theorem takeLaneSet_cuesShrink (s : State) (lane : Byte) (record : BitVec 48) :
    CuesShrink s (s.takeLaneSet lane record).1 := by
  unfold State.takeLaneSet
  split
  · rename_i l cfg _ _
    dsimp only
    have hconfig : CuesShrink s (s.modLane l fun x => { x with config := cfg }) := CuesShrink.modLane (Nat.le_refl _)
    split
    · exact CuesShrink.refl s
    · split
      · dsimp only
        exact hconfig.trans (CuesShrink.modLane (f := Lane.enable) (Nat.zero_le _))
      · split <;> dsimp only
        exacts [hconfig.trans (disableLane_cuesShrink _ l), hconfig]
  · exact CuesShrink.refl s

theorem disarm_cuesShrink (s : State) (l : LaneId) (c : Cue) : CuesShrink s (s.disarm l c) :=
  (CuesShrink.of_keeps (cancelArmed_keepsLanes (KeepsLanes.refl s) l c)).trans (CuesShrink.modLane (Nat.le_refl _))

theorem abortCue_cuesShrink (s : State) (l : LaneId) (c : Cue) : CuesShrink s (s.abortCue l c) := by
  have hdisarm : CuesShrink s (if (s.lane l).cues.head? = some c then s.disarm l c else s) := by
    split
    exacts [disarm_cuesShrink s l c, CuesShrink.refl s]
  unfold State.abortCue
  dsimp only
  refine CuesShrink.trans (CuesShrink.trans (hdisarm.trans (CuesShrink.modLane ?_))
    (CuesShrink.of_lane (releaseOld_lane _ l _)))
    (CuesShrink.of_keeps (arbitrate_keepsLanes (modAttn_keepsLanes (KeepsLanes.refl _) _)))
  exact (List.erase_sublist).length_le

theorem takeCueAbort_cuesShrink (s : State) (lane cue : Byte) : CuesShrink s (s.takeCueAbort lane cue).1 := by
  unfold State.takeCueAbort
  repeat' split
  exacts [CuesShrink.refl s, CuesShrink.refl s, abortCue_cuesShrink s _ _]

/-- A cue is added only to a list with room for it (check 3 of R152). -/
theorem takeCueAdd_cueLaw {s : State} (hs : s.CueLaw) (lane target trigger : Byte) (f : FieldNum) :
    (s.takeCueAdd lane target trigger f).1.CueLaw := by
  unfold State.takeCueAdd
  split
  · rename_i l t g _ _ _
    dsimp only
    split
    · exact hs
    · split
      · exact hs
      · rename_i hroom
        split
        · exact hs
        · intro m
          dsimp only
          rw [lane_modLane, claimTarget_lane]
          split
          · subst m
            simpa using Nat.lt_of_not_le hroom
          · exact hs m
  · exact hs

theorem resetTableAndChannels_keepsLanes (s : State) : KeepsLanes s s.resetTableAndChannels := by
  have hended : KeepsLanes s s.endAllDetached :=
    foldl_rel _ _ (KeepsLanes.refl s) fun _ n h => endDetachedOf_keepsLanes h n
  unfold State.resetTableAndChannels
  exact handOver_keepsLanes ⟨by simp only [hended.lanes], by simp only [hended.claims]⟩

theorem cueLaw_of_keeps {s t : State} (h : KeepsLanes s t) (hs : s.CueLaw) : t.CueLaw :=
  (CuesShrink.of_keeps h).cueLaw hs

theorem cueLaw_parts : KeptByParts State.CueLaw where
  queue _ _ hs := hs
  link _ _ hs := hs
  attn _ _ hs := hs
  store _ _ _ hs := hs
  anyStore _ _ hs := hs
  profiles _ _ hs := hs
  progress _ _ hs := hs
  pinReset straps rest l := by
    have h : ({ State.resetWith straps with pending := rest } : State).lane l = Lane.reset := by
      simp [State.lane, State.resetWith, Vector.get_eq_getElem]
    rw [h]
    exact Nat.zero_le _
  judgeHeader s n b := cueLaw_of_keeps (judgeHeader_keepsLanes (KeepsLanes.refl s) n b)
  judgePacket s n f := cueLaw_of_keeps (judgePacket_keepsLanes (KeepsLanes.refl s) n f)
  loseLock s n := cueLaw_of_keeps (loseLock_keepsLanes (KeepsLanes.refl s) n)
  beginShift s n _ := cueLaw_of_keeps (modChan_keepsLanes (KeepsLanes.refl s) n _)
  takeLookup s n a := cueLaw_of_keeps (takeLookup_keepsLanes (KeepsLanes.refl s) n a)
  takeRelease s n b := cueLaw_of_keeps (takeRelease_keepsLanes (KeepsLanes.refl s) n b)
  takeProposal s n := cueLaw_of_keeps (takeProposal_keepsLanes (KeepsLanes.refl s) n)
  takeEntryAdd s key first last d := cueLaw_of_keeps (takeEntryAdd_keepsLanes (KeepsLanes.refl s) key first last d)
  takeEntryAmend s handle g first last d :=
    cueLaw_of_keeps (takeEntryAmend_keepsLanes (KeepsLanes.refl s) handle g first last d)
  takeEntryRetire s handle g := cueLaw_of_keeps (takeEntryRetire_keepsLanes (KeepsLanes.refl s) handle g)
  takeProposalConfirm s handle g := cueLaw_of_keeps (takeProposalConfirm_keepsLanes (KeepsLanes.refl s) handle g)
  takeProposalReject s handle g := cueLaw_of_keeps (takeProposalReject_keepsLanes (KeepsLanes.refl s) handle g)
  takeChannelSet s mask record := cueLaw_of_keeps (takeChannelSet_keepsLanes (KeepsLanes.refl s) mask record)
  startChannel s n := cueLaw_of_keeps (startChannel_keepsLanes (KeepsLanes.refl s) n)
  haltChannel s n := cueLaw_of_keeps (haltChannel_keepsLanes (KeepsLanes.refl s) n)
  clearCounters s n := cueLaw_of_keeps (modChan_keepsLanes (KeepsLanes.refl s) n _)
  startOne s := cueLaw_of_keeps (startOne_keepsLanes (KeepsLanes.refl s))
  completeJob s e := (CuesShrink.of_follows (completeJob_lanesFollow s e)).cueLaw
  takeWithdrawOrder s n := cueLaw_of_keeps (takeWithdrawOrder_keepsLanes (KeepsLanes.refl s) n)
  takeCancelOrder s n := cueLaw_of_keeps (takeCancelOrder_keepsLanes (KeepsLanes.refl s) n)
  tickParts s l := (tickParts_cuesShrink s l).cueLaw
  judgeStep s n := cueLaw_of_keeps (judgeStep_keepsLanes (KeepsLanes.refl s) n)
  takeLaneSet s lane record := (takeLaneSet_cuesShrink s lane record).cueLaw
  takeCueAdd _ lane target trigger f hs := takeCueAdd_cueLaw hs lane target trigger f
  takeCueAbort s lane cue := (takeCueAbort_cuesShrink s lane cue).cueLaw
  clearLaneCounters _ _ := (CuesShrink.modLane (Nat.le_refl _)).cueLaw
  resetTableAndChannels s := cueLaw_of_keeps (resetTableAndChannels_keepsLanes s)
  resetPool _ := cueLaw_of_keeps ⟨rfl, rfl⟩
  resetLane s l :=
    (((CuesShrink.of_keeps (endStarvedOf_keepsLanes (KeepsLanes.refl s) l)).trans
      (CuesShrink.of_lane (fun m => releaseClaims_lane _ l m))).trans
        (CuesShrink.modLane (f := Lane.unitReset) (Nat.zero_le _))).cueLaw

/-- Settles O60: the counts by the operations on channels, the cue lists by those on lanes. -/
theorem stepKeepsCountsInRange : Obligations.StepKeepsCountsInRange := fun _ _ ⟨hcounts, hcues⟩ h =>
  ⟨countLaw_table.parts.step hcounts h, cueLaw_parts.step hcues h⟩

end Sys2Proof.Machine
end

○ ○ ○ ○ ○ ○ ○

*WHAT IS REQUIRED*. Take the records above and return, word for word, only the lines that fall from the line with "simp [State.lane, State.resetWith, Vector.get_eq_getElem]" to the line with "startChannel s n", both of them included.

*SOLUTION TO THIS EXERCISE*.
      simp [State.lane, State.resetWith, Vector.get_eq_getElem]
    rw [h]
    exact Nat.zero_le _
  judgeHeader s n b := cueLaw_of_keeps (judgeHeader_keepsLanes (KeepsLanes.refl s) n b)
  judgePacket s n f := cueLaw_of_keeps (judgePacket_keepsLanes (KeepsLanes.refl s) n f)
  loseLock s n := cueLaw_of_keeps (loseLock_keepsLanes (KeepsLanes.refl s) n)
  beginShift s n _ := cueLaw_of_keeps (modChan_keepsLanes (KeepsLanes.refl s) n _)
  takeLookup s n a := cueLaw_of_keeps (takeLookup_keepsLanes (KeepsLanes.refl s) n a)
  takeRelease s n b := cueLaw_of_keeps (takeRelease_keepsLanes (KeepsLanes.refl s) n b)
  takeProposal s n := cueLaw_of_keeps (takeProposal_keepsLanes (KeepsLanes.refl s) n)
  takeEntryAdd s key first last d := cueLaw_of_keeps (takeEntryAdd_keepsLanes (KeepsLanes.refl s) key first last d)
  takeEntryAmend s handle g first last d :=
    cueLaw_of_keeps (takeEntryAmend_keepsLanes (KeepsLanes.refl s) handle g first last d)
  takeEntryRetire s handle g := cueLaw_of_keeps (takeEntryRetire_keepsLanes (KeepsLanes.refl s) handle g)
  takeProposalConfirm s handle g := cueLaw_of_keeps (takeProposalConfirm_keepsLanes (KeepsLanes.refl s) handle g)
  takeProposalReject s handle g := cueLaw_of_keeps (takeProposalReject_keepsLanes (KeepsLanes.refl s) handle g)
  takeChannelSet s mask record := cueLaw_of_keeps (takeChannelSet_keepsLanes (KeepsLanes.refl s) mask record)
  startChannel s n := cueLaw_of_keeps (startChannel_keepsLanes (KeepsLanes.refl s) n)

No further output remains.